By Sun Xiangzheng
Alibaba Cloud Elastic High Performance Computing (E-HPC) provides users with HPC services over the public cloud based on the Alibaba Cloud infrastructure. In addition to the computing resources, E-HPC also provides many stand-alone functional modules, such as job management, user management, cluster command execution, and CloudMetrics. CloudMetrics allows users to view the usage of cluster resources on the performance dashboard and monitor the status of all cluster nodes.

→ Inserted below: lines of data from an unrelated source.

@[simp] theorem enterStopped_frame (s : State) :
    (enterStopped s).cfg = s.cfg ∧ (enterStopped s).cck = s.cck ∧
    (enterStopped s).ptb = s.ptb ∧ (enterStopped s).chan = s.chan ∧
    (enterStopped s).zmn = s.zmn ∧ (enterStopped s).cpt = s.cpt ∧
    (enterStopped s).flash = s.flash ∧ (enterStopped s).freeCount = s.freeCount ∧
    (enterStopped s).pending = s.pending := by
  change Keeps_dmr_mpr_svo_hom_stc_tks_tsc_lnk s (enterStopped s)
  unfold enterStopped; unfold Keeps_dmr_mpr_svo_hom_stc_tks_tsc_lnk; simp

@[simp] theorem enterParked_frame (s : State) :
    (enterParked s).cfg = s.cfg ∧ (enterParked s).cck = s.cck ∧
    (enterParked s).ptb = s.ptb ∧ (enterParked s).chan = s.chan ∧
    (enterParked s).hom = s.hom ∧ (enterParked s).zmn = s.zmn ∧
    (enterParked s).tks = s.tks ∧ (enterParked s).tsc = s.tsc ∧
    (enterParked s).lnk = s.lnk ∧ (enterParked s).cpt = s.cpt ∧
    (enterParked s).flash = s.flash ∧ (enterParked s).freeCount = s.freeCount ∧
    (enterParked s).pending = s.pending := by
  change Keeps_dmr_mpr_svo_stc s (enterParked s)
  unfold enterParked; (repeat' split) <;> (unfold Keeps_dmr_mpr_svo_stc; simp)

@[simp] theorem leaveStopped_frame (s : State) :
    (leaveStopped s).cfg = s.cfg ∧ (leaveStopped s).cck = s.cck ∧
    (leaveStopped s).ptb = s.ptb ∧ (leaveStopped s).chan = s.chan ∧
    (leaveStopped s).hom = s.hom ∧ (leaveStopped s).zmn = s.zmn ∧
    (leaveStopped s).tks = s.tks ∧ (leaveStopped s).tsc = s.tsc ∧
    (leaveStopped s).lnk = s.lnk ∧ (leaveStopped s).cpt = s.cpt ∧
    (leaveStopped s).flash = s.flash ∧ (leaveStopped s).freeCount = s.freeCount ∧
    (leaveStopped s).pending = s.pending := by
  change Keeps_dmr_mpr_svo_stc s (leaveStopped s)
  unfold leaveStopped; (repeat' split) <;> (unfold Keeps_dmr_mpr_svo_stc; simp)

@[simp] theorem endStopping_frame (s : State) :
    (endStopping s).cfg = s.cfg ∧ (endStopping s).cck = s.cck ∧
    (endStopping s).ptb = s.ptb ∧ (endStopping s).chan = s.chan ∧
    (endStopping s).zmn = s.zmn ∧ (endStopping s).cpt = s.cpt ∧
    (endStopping s).flash = s.flash ∧ (endStopping s).freeCount = s.freeCount ∧
    (endStopping s).pending = s.pending := by
  change Keeps_dmr_mpr_svo_hom_stc_tks_tsc_lnk s (endStopping s)
  unfold endStopping; (repeat' split) <;> (unfold Keeps_dmr_mpr_svo_hom_stc_tks_tsc_lnk; simp)

@[simp] theorem enterStopping_frame (s : State) :
    (enterStopping s).cfg = s.cfg ∧ (enterStopping s).cck = s.cck ∧
    (enterStopping s).ptb = s.ptb ∧ (enterStopping s).chan = s.chan ∧
    (enterStopping s).zmn = s.zmn ∧ (enterStopping s).cpt = s.cpt ∧
    (enterStopping s).flash = s.flash ∧ (enterStopping s).freeCount = s.freeCount ∧
    (enterStopping s).pending = s.pending := by
  change Keeps_dmr_mpr_svo_hom_stc_tks_tsc_lnk s (enterStopping s)
  unfold enterStopping; unfold Keeps_dmr_mpr_svo_hom_stc_tks_tsc_lnk; simp

@[simp] theorem reactStops_frame (s : State) :
    (reactStops s).cfg = s.cfg ∧ (reactStops s).cck = s.cck ∧
    (reactStops s).ptb = s.ptb ∧ (reactStops s).chan = s.chan ∧
    (reactStops s).zmn = s.zmn ∧ (reactStops s).cpt = s.cpt ∧
    (reactStops s).flash = s.flash ∧ (reactStops s).freeCount = s.freeCount ∧
    (reactStops s).pending = s.pending := by
  change Keeps_dmr_mpr_svo_hom_stc_tks_tsc_lnk s (reactStops s)
  unfold reactStops; (repeat' split) <;> (unfold Keeps_dmr_mpr_svo_hom_stc_tks_tsc_lnk; simp)

@[simp] theorem holdAgain_frame (s : State) :
    (holdAgain s).cfg = s.cfg ∧ (holdAgain s).cck = s.cck ∧
    (holdAgain s).ptb = s.ptb ∧ (holdAgain s).chan = s.chan ∧
    (holdAgain s).dmr = s.dmr ∧ (holdAgain s).mpr = s.mpr ∧
    (holdAgain s).svo = s.svo ∧ (holdAgain s).hom = s.hom ∧
    (holdAgain s).zmn = s.zmn ∧ (holdAgain s).tks = s.tks ∧
    (holdAgain s).tsc = s.tsc ∧ (holdAgain s).cpt = s.cpt ∧
    (holdAgain s).flash = s.flash ∧ (holdAgain s).freeCount = s.freeCount ∧
    (holdAgain s).pending = s.pending := by
  change Keeps_stc_lnk s (holdAgain s)
  unfold holdAgain; (repeat' split) <;> (unfold Keeps_stc_lnk; simp)

@[simp] theorem holdFor_frame (c : Cause) (s : State) :
    (holdFor c s).cfg = s.cfg ∧ (holdFor c s).cck = s.cck ∧
    (holdFor c s).ptb = s.ptb ∧ (holdFor c s).chan = s.chan ∧
    (holdFor c s).dmr = s.dmr ∧ (holdFor c s).mpr = s.mpr ∧
    (holdFor c s).svo = s.svo ∧ (holdFor c s).hom = s.hom ∧
    (holdFor c s).zmn = s.zmn ∧ (holdFor c s).tks = s.tks ∧
    (holdFor c s).tsc = s.tsc ∧ (holdFor c s).cpt = s.cpt ∧
    (holdFor c s).flash = s.flash ∧ (holdFor c s).freeCount = s.freeCount ∧
    (holdFor c s).pending = s.pending := by
  change Keeps_stc_lnk s (holdFor c s)
  unfold holdFor; (repeat' split) <;> (unfold Keeps_stc_lnk; simp)

@[simp] theorem causeArises_frame (c : Cause) (s : State) :
    (causeArises c s).cfg = s.cfg ∧ (causeArises c s).cck = s.cck ∧
    (causeArises c s).ptb = s.ptb ∧ (causeArises c s).chan = s.chan ∧
    (causeArises c s).zmn = s.zmn ∧ (causeArises c s).cpt = s.cpt ∧
    (causeArises c s).flash = s.flash ∧ (causeArises c s).freeCount = s.freeCount ∧
    (causeArises c s).pending = s.pending := by
  change Keeps_dmr_mpr_svo_hom_stc_tks_tsc_lnk s (causeArises c s)
  unfold causeArises; unfold Keeps_dmr_mpr_svo_hom_stc_tks_tsc_lnk; simp

@[simp] theorem raiseOverrun_frame (s : State) :
    (raiseOverrun s).cfg = s.cfg ∧ (raiseOverrun s).cck = s.cck ∧
    (raiseOverrun s).ptb = s.ptb ∧ (raiseOverrun s).chan = s.chan ∧
    (raiseOverrun s).zmn = s.zmn ∧ (raiseOverrun s).cpt = s.cpt ∧
    (raiseOverrun s).flash = s.flash ∧ (raiseOverrun s).freeCount = s.freeCount ∧
    (raiseOverrun s).pending = s.pending := by
  change Keeps_dmr_mpr_svo_hom_stc_tks_tsc_lnk s (raiseOverrun s)
  unfold raiseOverrun raiseCause; (repeat' split) <;> (unfold Keeps_dmr_mpr_svo_hom_stc_tks_tsc_lnk; simp)

@[simp] theorem raiseFollow_frame (s : State) :
    (raiseFollow s).cfg = s.cfg ∧ (raiseFollow s).cck = s.cck ∧
    (raiseFollow s).ptb = s.ptb ∧ (raiseFollow s).chan = s.chan ∧
    (raiseFollow s).zmn = s.zmn ∧ (raiseFollow s).cpt = s.cpt ∧
    (raiseFollow s).flash = s.flash ∧ (raiseFollow s).freeCount = s.freeCount ∧
    (raiseFollow s).pending = s.pending := by
  change Keeps_dmr_mpr_svo_hom_stc_tks_tsc_lnk s (raiseFollow s)
  unfold raiseFollow raiseCause; (repeat' split) <;> (unfold Keeps_dmr_mpr_svo_hom_stc_tks_tsc_lnk; simp)

@[simp] theorem raiseHalt_frame (s : State) :
    (raiseHalt s).cfg = s.cfg ∧ (raiseHalt s).cck = s.cck ∧
    (raiseHalt s).ptb = s.ptb ∧ (raiseHalt s).chan = s.chan ∧
    (raiseHalt s).zmn = s.zmn ∧ (raiseHalt s).cpt = s.cpt ∧
    (raiseHalt s).flash = s.flash ∧ (raiseHalt s).freeCount = s.freeCount ∧
    (raiseHalt s).pending = s.pending := by
  change Keeps_dmr_mpr_svo_hom_stc_tks_tsc_lnk s (raiseHalt s)
  unfold raiseHalt raiseCause; (repeat' split) <;> (unfold Keeps_dmr_mpr_svo_hom_stc_tks_tsc_lnk; simp)

@[simp] theorem raiseLinkFault_frame (s : State) :
    (raiseLinkFault s).cfg = s.cfg ∧ (raiseLinkFault s).cck = s.cck ∧
    (raiseLinkFault s).ptb = s.ptb ∧ (raiseLinkFault s).chan = s.chan ∧
    (raiseLinkFault s).zmn = s.zmn ∧ (raiseLinkFault s).cpt = s.cpt ∧
    (raiseLinkFault s).flash = s.flash ∧ (raiseLinkFault s).freeCount = s.freeCount ∧
    (raiseLinkFault s).pending = s.pending := by
  change Keeps_dmr_mpr_svo_hom_stc_tks_tsc_lnk s (raiseLinkFault s)
  unfold raiseLinkFault raiseCause; (repeat' split) <;> (unfold Keeps_dmr_mpr_svo_hom_stc_tks_tsc_lnk; simp)

@[simp] theorem openChain_frame (s : State) :
    (openChain s).cfg = s.cfg ∧ (openChain s).cck = s.cck ∧
    (openChain s).ptb = s.ptb ∧ (openChain s).chan = s.chan ∧
    (openChain s).zmn = s.zmn ∧ (openChain s).cpt = s.cpt ∧
    (openChain s).flash = s.flash ∧ (openChain s).freeCount = s.freeCount ∧
    (openChain s).pending = s.pending := by
  change Keeps_dmr_mpr_svo_hom_stc_tks_tsc_lnk s (openChain s)
  unfold openChain raiseCause; (repeat' split) <;> (unfold Keeps_dmr_mpr_svo_hom_stc_tks_tsc_lnk; simp)

@[simp] theorem setHolder_frame (st : Station) (h : Option Hold) (s : State) :
    (setHolder st h s).cfg = s.cfg ∧ (setHolder st h s).cck = s.cck ∧
    (setHolder st h s).ptb = s.ptb ∧ (setHolder st h s).chan = s.chan ∧
    (setHolder st h s).zmn = s.zmn ∧ (setHolder st h s).cpt = s.cpt ∧
    (setHolder st h s).flash = s.flash ∧ (setHolder st h s).freeCount = s.freeCount ∧
    (setHolder st h s).pending = s.pending := by
  change Keeps_dmr_mpr_svo_hom_stc_tks_tsc_lnk s (setHolder st h s)
  unfold setHolder; (repeat' split) <;> (unfold Keeps_dmr_mpr_svo_hom_stc_tks_tsc_lnk; simp)

@[simp] theorem resumeStops_frame (s : State) :
    (resumeStops s).cfg = s.cfg ∧ (resumeStops s).cck = s.cck ∧
    (resumeStops s).ptb = s.ptb ∧ (resumeStops s).chan = s.chan ∧
    (resumeStops s).zmn = s.zmn ∧ (resumeStops s).cpt = s.cpt ∧
    (resumeStops s).flash = s.flash ∧ (resumeStops s).freeCount = s.freeCount ∧
    (resumeStops s).pending = s.pending := by
  change Keeps_dmr_mpr_svo_hom_stc_tks_tsc_lnk s (resumeStops s)
  unfold resumeStops; unfold Keeps_dmr_mpr_svo_hom_stc_tks_tsc_lnk; simp
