-- ==== Sys2Proof/Tests/Slice0.lean ====
section
/-! SUPPORT. Tests: ill-formed commands refused, the manual's worked examples, one small step per kind of command, and a
state for every hypothesis of the statements. -/

namespace Sys2Proof.Tests

open Sys2Proof Sys2Proof.Machine Sys2Proof.Safety

set_option Elab.async false

/-! ### Small states -/

def inputs : UpdateInputs :=
  { crew := 0, levers := #v[0, 0, 0, 0], haltActive := false, straps := 1, roleHigh := false, storeBusy := false
    demandFirst := false, zonesFirst := false, causesFirst := false, statusPoint := .last, left := none }

/-- A SWING axis that the checks of R172 pass. -/
def block : Block :=
  { format := 0x4E31, role := 0, axisKind := 0, lo := -10000, hi := 100000, vMax := 2000, aMax := 100, aStop := 1000
    vGoto := 500, vHome := 800, kf := 300, kp := 2000, followMax := 40, homeMode := 0, homeDirection := 1
    homeOffset := -1200, homeMaxTravel := 50000, stallThreshold := 100, backOff := 50, routePresent := 1, source := 7
    channel := 0, invert := 0, gain := 10, deadband := 20, coupling := 0, lensCount := 0, fMin := 64, expected := 0
    channelKinds := #v[0, 1, 0, 0], zoneCount := 0, lens := [], zones := [] }

/-- Station 1, an AXIS node in PARKED. -/
def parked : State := { State.reset with
  cfg := { Cfg.start with startState := .parked, station := some 1, role := some .axis, params := some block }
  zmn := Zmn.start 2000
  cck := { Cck.start with timeState := .own }
  tsc := { Tsc.start 1 0 with scanNext := 4096 } }

/-- The same axis ENABLED, homed, in HAND. -/
def axis : State := { parked with
  stc := { Stc.start with drive := .enabled }, hom := { Hom.start with state := .homed }
  mpr := { Mpr.start 0 with mode := .hand } }

/-- Station 7, a CONTROL node in RUN. -/
def desk : State := { State.reset with
  cfg := { Cfg.start with
    startState := .run, station := some 7, role := some .control, params := some { block with role := 1, expected := 6 } }
  cck := { Cck.start with timeState := .own } }

def withBlock (f : Block → Block) (s : State) : State := { s with cfg := { s.cfg with params := s.cfg.params.map f } }

def stored : StoredTake :=
  { generation := 3, state := .complete, lockPending := false, mask := 2, startPos := 0, initialMove := 0, length := 300
    endPos := some 5, marks := []
    segments := [{ sector := 7, seq := 0, programmed := true, retire := false },
      { sector := 8, seq := 1, programmed := true, retire := true }] }

def recording : Recording :=
  { generation := 4, mask := 2, startPos := 0, initialMove := 0, count := 5
    segments := [{ sector := 5, seq := 0, programmed := true, retire := false }] }

/-- The axis with a stored take 12. -/
def holder : State := { axis with tsc := { axis.tsc with
  directory := [{ number := 12, stored := some stored, recording := none }] } }

/-- The axis RECORDING take 12 over a stored one. -/
def recorder : State := { axis with
  tks := { Tks.start with job := .recording, jobTake := 12, takeNumber := 12, mask := some 2, k := 5, prevMove := some 0 }
  tsc := { axis.tsc with directory := [{ number := 12, stored := some stored, recording := some recording }] } }

/-- The axis RUNNING take 12 at index 4, page 1 in slot 1. -/
def player : State := { holder with
  mpr := { axis.mpr with mode := .playback }
  tks := { Tks.start with
    job := .running, jobTake := 12, takeNumber := 12, mask := some 2, k := 4, inIndex := some 0, endIndex := some 300
    playMove := some 3 }
  tsc := { holder.tsc with slots := holder.tsc.slots.set 1 (.filled 7 { seq := 0, page := 1 } (List.replicate 127 1)) } }

/-- The axis in CLOSING, its take close in flight. -/
def closer : State := { recorder with
  tks := { recorder.tks with job := .closing, prevMove := none }
  tsc := { recorder.tsc with
    closing := some { length := 5, endPos := 4, marks := [] }, closeList := [.takeClose]
    unit := .programming { work := .takeClose, address := 5 * 4096 + 32, data := [0x5A, 0xFF] } } }

def waking : State := { axis with
  stc := { Stc.start with drive := .waking, settle := 119 }, hom := Hom.start, mpr := Mpr.start 0 }

/-- A HARD-STOP seek one update before its stall. -/
def seeker : State := withBlock (fun b => { b with homeMode := 1, stallThreshold := 1, followMax := 1000000 }) { axis with
  hom := { state := .homing, phase := some .seek, seekStart := some 0, stall := 19, armed := false, outcome := .none }
  mpr := { axis.mpr with mode := .homing, v := 700, p := 900 } }

def peer (i : StatusItems) (age : Nat) (s : State) : State := { s with ptb := { s.ptb with
  peers := s.ptb.peers.set 7 { items := some i, age := age, offset := 40, offsetValid := true } } }

def withUnit (u : FlashUnit) (s : State) : State := { s with tsc := { s.tsc with unit := u } }

def withTx (slot : TxSlot) (b : Body) (s : State) : State := { s with lnk := { s.lnk with
  tx := some { slot := slot, frame := { station := ownStation s, body := b }, start := { ms := 3, phase := 5 }
               refilled := false, orphan := false } } }

def mk (f : Tks → Tks) (s : State) : State := { s with tks := f s.tks }
def tsc (f : Tsc → Tsc) (s : State) : State := { s with tsc := f s.tsc }
def lnk (f : Lnk → Lnk) (s : State) : State := { s with lnk := f s.lnk }
def stc (f : Stc → Stc) (s : State) : State := { s with stc := f s.stc }
def cfg (f : Cfg → Cfg) (s : State) : State := { s with cfg := f s.cfg }

def demandOf (k : ChannelKind) (x : Int) : DemandItems :=
  { kinds := #v[k, k, k, k], values := #v[BitVec.ofInt 16 x, 0, 0, 0], seq := 1 }

/-- 12 recessive bit times: an idle line (R153). -/
def quiet : List Bool := List.replicate 12 true

def after (c : Instr) (s : State) : State :=
  match exec c s with
  | .next t => t
  | .fault _ | .refused _ => s

/-! ### Well-formedness: one ill-formed term for each check -/

theorem test_wellFormed_start :
    Instr.wellFormed (.start false (.lost (some (List.replicate 4097 0)))) = false := by decide +kernel
theorem test_wellFormed_configLoad : Instr.wellFormed (.configLoad (some (List.replicate 370 0))) = false := by decide +kernel
theorem test_wellFormed_scanSectorRead : Instr.wellFormed (.scanSectorRead (some [1])) = false := by decide
theorem test_wellFormed_readComplete : Instr.wellFormed (.readComplete (some [])) = false := by decide
theorem test_wellFormed_eraseComplete : Instr.wellFormed (.eraseComplete (some [255])) = false := by decide
theorem test_wellFormed_programComplete :
    Instr.wellFormed (.programComplete (some (List.replicate 257 0))) = false := by decide +kernel
theorem test_wellFormed_position :
    Instr.wellFormed (.statusFrame 7 { ownItems desk with position := 268435456 }) = false := by decide +kernel
theorem test_wellFormed_move :
    Instr.wellFormed (.statusFrame 7 { ownItems desk with move := -8388608 }) = false := by decide +kernel
theorem test_wellFormed_phase :
    Instr.wellFormed (.statusFrame 7 { ownItems desk with stamp := { ms16 := 0, phase := 1000 } }) = false := by decide +kernel
theorem test_wellFormed_send : Instr.wellFormed (.send 0x11 [0]) = false := by decide
theorem test_wellFormed_configWrite : Instr.wellFormed (.configWrite []) = false := by decide
theorem test_wellFormed_update : Instr.wellFormed (.update inputs) = true := by decide

/-! ### The manual's worked examples -/

/-- Braking from r = 5,530 at 100: the first two rows and the last (01). -/
theorem test_vLim_braking : vLim 5530 100 = 1002 ∧ vLim 4528 100 = 902 ∧ vLim 2 100 = 3 ∧ vLim 0 100 = 0 := by decide +kernel

/-- The last update of the braking table lands: 3 sub-counts asked, 2 left. -/
theorem test_profile_landing :
    profile { p := 9998, v := 103, d0 := 2000, cap := 2000, aEff := 100, aMax := 100, lo := 0, hi := 10000, homed := true, g := none }
      = { p := 10000, v := 0, made := 2, arrival := false, overrun := false } := by decide +kernel

/-- The goto of 01: the first row, the fourth, and the arrival. -/
theorem test_profile_goto :
    let at_ (p v : Int) : ProfileIn :=
      { p := p, v := v, d0 := 500, cap := 2000, aEff := 100, aMax := 100, lo := -9999, hi := 9999, homed := true, g := some 1450 }
    (profile (at_ 0 0)).v = 100 ∧ (profile (at_ 600 300)).v = 365 ∧
      profile (at_ 1395 165) = { p := 1450, v := 0, made := 55, arrival := true, overrun := false } := by decide +kernel

/-- The overrun of 01: r = 300 at a move of 1,300. -/
theorem test_profile_overrun :
    profile { p := 9700, v := 1300, d0 := 0, cap := 2000, aEff := 100, aMax := 100, lo := 0, hi := 10000, homed := true, g := none }
      = { p := 10000, v := 0, made := 300, arrival := false, overrun := true } := by decide +kernel

/-- The division of the drive output rounds toward zero, and it saturates (R22). -/
theorem test_driveOutput :
    driveOutput 256 256 (-1) 0 = -1 ∧ driveOutput 1 0 (-255) 0 = 0 ∧ driveOutput 65535 65535 100000 0 = 32767 ∧
      driveOutput 65535 65535 (-100000) 0 = -32767 := by decide +kernel

/-- The lens table of 02. -/
theorem test_lensFactor :
    let t : List LensPoint := [⟨0, 4096⟩, ⟨20000, 2048⟩, ⟨60000, 512⟩, ⟨100000, 256⟩]
    lensFactor (-500) t = 4096 ∧ lensFactor 0 t = 4096 ∧ lensFactor 20000 t = 2048 ∧ lensFactor 20001 t = 2048 ∧
      lensFactor 30000 t = 1664 ∧ lensFactor 75000 t = 416 ∧ lensFactor 100000 t = 256 ∧ lensFactor 110000 t = 256 := by
  decide +kernel

/-- The coupled hand demands of 02: 900 at full factor, 365, 112 at f_min. -/
theorem test_coupling :
    usedFactor 512 true 4096 = 4096 ∧ usedFactor 512 true 416 = 512 ∧ usedFactor 512 true 0 = 512 ∧
      usedFactor 512 true 4097 = 512 ∧ usedFactor 512 false 4096 = 512 ∧
      scaleDemand 900 4096 = 900 ∧ scaleDemand 900 1664 = 365 ∧ scaleDemand 900 512 = 112 := by decide +kernel

/-- Deadband, gain, saturation, inversion (R30). -/
theorem test_rawDemand :
    deadbanded 100 300 = 200 ∧ deadbanded 100 (-40) = 0 ∧ deadbanded 100 (-300) = -200 ∧ deadbanded 2047 (-2048) = -1 ∧
      rawDemand 200 50 false = 10000 ∧ rawDemand 32767 65535 true = -8388607 := by decide +kernel

/-- The worked offsets of R64, one across the wrap. -/
theorem test_offset :
    offsetOf { ms16 := 5771, phase := 110 } { ms := 71305, phase := 620 } = 1490 ∧
      offsetOf { ms16 := 1, phase := 300 } { ms := 131071, phase := 900 } = 1400 := by decide +kernel

/-- The rows of the slew table of 04, and an even number of values. -/
theorem test_lowerMedian :
    lowerMedian [0, 7, -3, 12, 40] = 7 ∧ slewOf 7 = 2 ∧ lowerMedian [0, 1, -9, 6, 34] = 1 ∧ slewOf 1 = 1 ∧
      lowerMedian [0, 0, -10, 5, 33] = 0 ∧ lowerMedian [0, -40] = -40 ∧ lowerMedian [0, 40] = 0 := by decide +kernel

/-- The zone caps of R78 and a zone's evaluation of R77 with an entry that was never heard. -/
theorem test_zoneCaps :
    let z : ZoneEntry :=
      { number := 1, sensorStation := 7, sensorInput := 0, aStation := 4, aLo := 0, aHi := 40000, bPresent := 0
        bStation := 0, bLo := 0, bHi := 0, members := 2, fraction := 64 }
    zoneCap 6000 z = 1500 ∧ zoneCap 6000 { z with fraction := 200 } = 4687 ∧ zoneCap 8388607 { z with fraction := 255 } = 8355839 ∧
      evaluateZone axis z = { crew := true, source := .stale, axisA := .stale, axisB := none, active := true } := by decide +kernel

/-- Newer generations (R131). -/
theorem test_newer : newer 4 3 = true ∧ newer 0 255 = true ∧ newer 3 200 = true ∧ newer 3 4 = false ∧ newer 128 0 = true ∧
    newer 0 128 = false := by decide

/-- Sequence and page of a take index (R128), and the programs of a page (R134). -/
theorem test_pages :
    pageOf 0 = { seq := 0, page := 1 } ∧ pageOf 126 = { seq := 0, page := 1 } ∧ pageOf 127 = { seq := 0, page := 2 } ∧
      pageOf 1904 = { seq := 0, page := 15 } ∧ pageOf 1905 = { seq := 1, page := 1 } ∧
      pageSteps 1 127 = [.header, .page] ∧ pageSteps 2 127 = [.page] ∧ pageSteps 15 127 = [.page, .segClose] ∧
      pageSteps 15 126 = [.page] := by decide

/-- The header values and the frame lengths of 09. -/
theorem test_frames :
    Frame.header { station := 3, body := .status (ownItems desk) } = 771 ∧
      Frame.header { station := 5, body := .take (.lock 1) } = 341 ∧
      Frame.header { station := 9, body := .stop .hard none } = 9 ∧
      (Frame.lineBits { station := 9, body := .stop .hard none }).length = 47 ∧
      (Frame.lineBits { station := 3, body := .status (ownItems desk) }).length = 254 ∧
      (Frame.lineBits { station := 7, body := .demand (demandOf .wheel 1) }).length = 119 := by decide +kernel

def readBits (b : Body) : List Bool := (Frame.lineBits { station := 9, body := b }).drop 1

/-- What a receiver makes of the bits of a frame: whole at its last end bit, discarded at a changed check bit, at a dominant
separator and at a kind of no frame, and not before (R154, R155, R163). -/
theorem test_frameReading :
    frameWhole (readBits .release) = true ∧ frameWhole (readBits (.stop .hard none)) = true ∧
      frameWhole (readBits (.demand (demandOf .wheel 1))) = true ∧
      frameFails ((readBits (.stop .hard none)).take 36) = false ∧
      frameFails (((readBits (.stop .hard none)).set 37 !(readBits (.stop .hard none))[37]!).take 37) = false ∧
      frameFails ((readBits (.stop .hard none)).set 36 !(readBits (.stop .hard none))[36]!) = true ∧
      frameFails (((readBits .release).set 10 false).take 11) = true ∧ frameFails ((readBits .release).take 10) = false ∧
      frameFails (List.replicate 10 true) = true := by decide +kernel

For node performance, users can view the change curves and historical data of node-specific metrics and associate such information with the scheduled job information. For process performance, users can view the historical information of specific processes to determine the process that needs to be analyzed. Based on the performance analysis, users can obtain the function distribution and stack calling information of hotspots and learn the execution status of applications.
What Is WRF?
Weather Research and Forecasting (WRF) is a type of open source National Weather Service (NWS) software that adopts the next-generation mesoscale forecasting model and is widely used in the meteorological industry. As meteorological and climatic computing is gradually migrated to the cloud, WRF must be optimized to adapt to the cloud super computing environment. This article describes how to use CloudMetrics to analyze the performance characteristics of WRF running on the cloud and optimize WRF step by step.
The example used for computing in this article is based on Chinese weather forecast data. The platform used is ecs.scch5.16xlarge, which is equipped with 32 cores, 64 vCPUs, 192 GB of memory, and 10 Gbit/s Ethernet, and 46 Gbit/s RoCE network adapters.
Initial Operation Monitoring
CloudMetrics is connected with the cluster scheduling system, and the historical data can be automatically stored. Therefore, you can submit jobs directly in the scheduling system. After these jobs are completed, you can view the runtime performance characteristics of these jobs at any time. Figure 1 displays the runtime performance characteristics of WRF as shown below.
Figure 1a. Performance characteristics displayed by node
Figure 1b. Performance characteristics displayed by metric
Figure 1.a shows the changes of different metrics of a single node, which exhibit the obvious periodic nature of the program. The storage bandwidth increases significantly at a certain interval, accompanied by the decrease in network communication between nodes. In this example, a total of seven result files are generated, corresponding to the seven peaks of the monitored storage bandwidth. In addition, all the result files are written after the hourly forecast, so no pressure is imposed on the storage bandwidth during the running process.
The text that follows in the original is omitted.